---- Listed records
-- ==== Sys2Proof/Machine/Encoder.lean ====
section
/-! DEFINITION. The BitStreamEncoder family (40_encoder.md): the unit formats, the packing sub-operations, ENCODE and
the reference function DECODE. -/

namespace Sys2Proof.Machine

/-- CMDU (R60): the command unit of `c` is packed at the cursor. -/
def execCmdu (c : Byte) (s : State) : Reply := packUnit discCmd c s

/-- DATU (R60): the data unit of `d` is packed at the cursor. -/
def execDatu (d : Byte) (s : State) : Reply := packUnit discData d s

/-- WRITE_BIT (R80). -/
def execWriteBit (b : Bool) (s : State) : Reply := onFrame 1 (fun w => w.writeBit b) s

/-- WRITE_BYTE (R81). -/
def execWriteByte (v : Byte) (s : State) : Reply := onFrame 8 (fun w => w.writeByte v) s

/-- WRITE_UNIT (R82). -/
def execWriteUnit (d : Bool) (v : Byte) (s : State) : Reply := packUnit d v s

/-- ENCODE's effect (R83): the WireFrame is packed, returned and released; nothing is drawn and nothing sent. -/
def encodeOp (cmd : Byte) (payload : List Byte) (s : State) : State :=
  let w := encodeWriter cmd payload
  ((s.latchSend cmd payload).putWriter w).releaseFrame.finish (.okFrame w.buf)

/-- ENCODE (R83, R85). -/
def execEncode (cmd : Byte) (payload : List Byte) (s : State) : Reply :=
  match s.admission with
  | some r => .refused r
  | none =>
    if payload.length ≤ s.cfg.lMax then
      .next (if s.sched.isEmpty then encodeOp cmd payload (s.start 0#4) else (s.start 0#4).latchSend cmd payload)
    else .refused .payloadTooLong

/-- The refusal that names a malformed frame (R90, R172). -/
def Refusal.ofReject : FrameReject → Refusal
  | .badLength => .badLength
  | .firstUnitNotCommand => .firstUnitNotCommand
  | .laterUnitNotData => .laterUnitNotData
  | .nonzeroPad => .nonzeroPad

/-- DECODE (R90). -/
def execDecode (frame : List Byte) (s : State) : Reply :=
  match decodeFrame frame with
  | .ok (cmd, payload) => .next (s.deliver (.okDecoded cmd payload))
  | .error e => .refused (Refusal.ofReject e)

end Sys2Proof.Machine
end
--------
Problem statement> Your answer should hold every line of the entries that contains the string "ofReject".

Worked solution>
def Refusal.ofReject : FrameReject → Refusal
  | .error e => .refused (Refusal.ofReject e)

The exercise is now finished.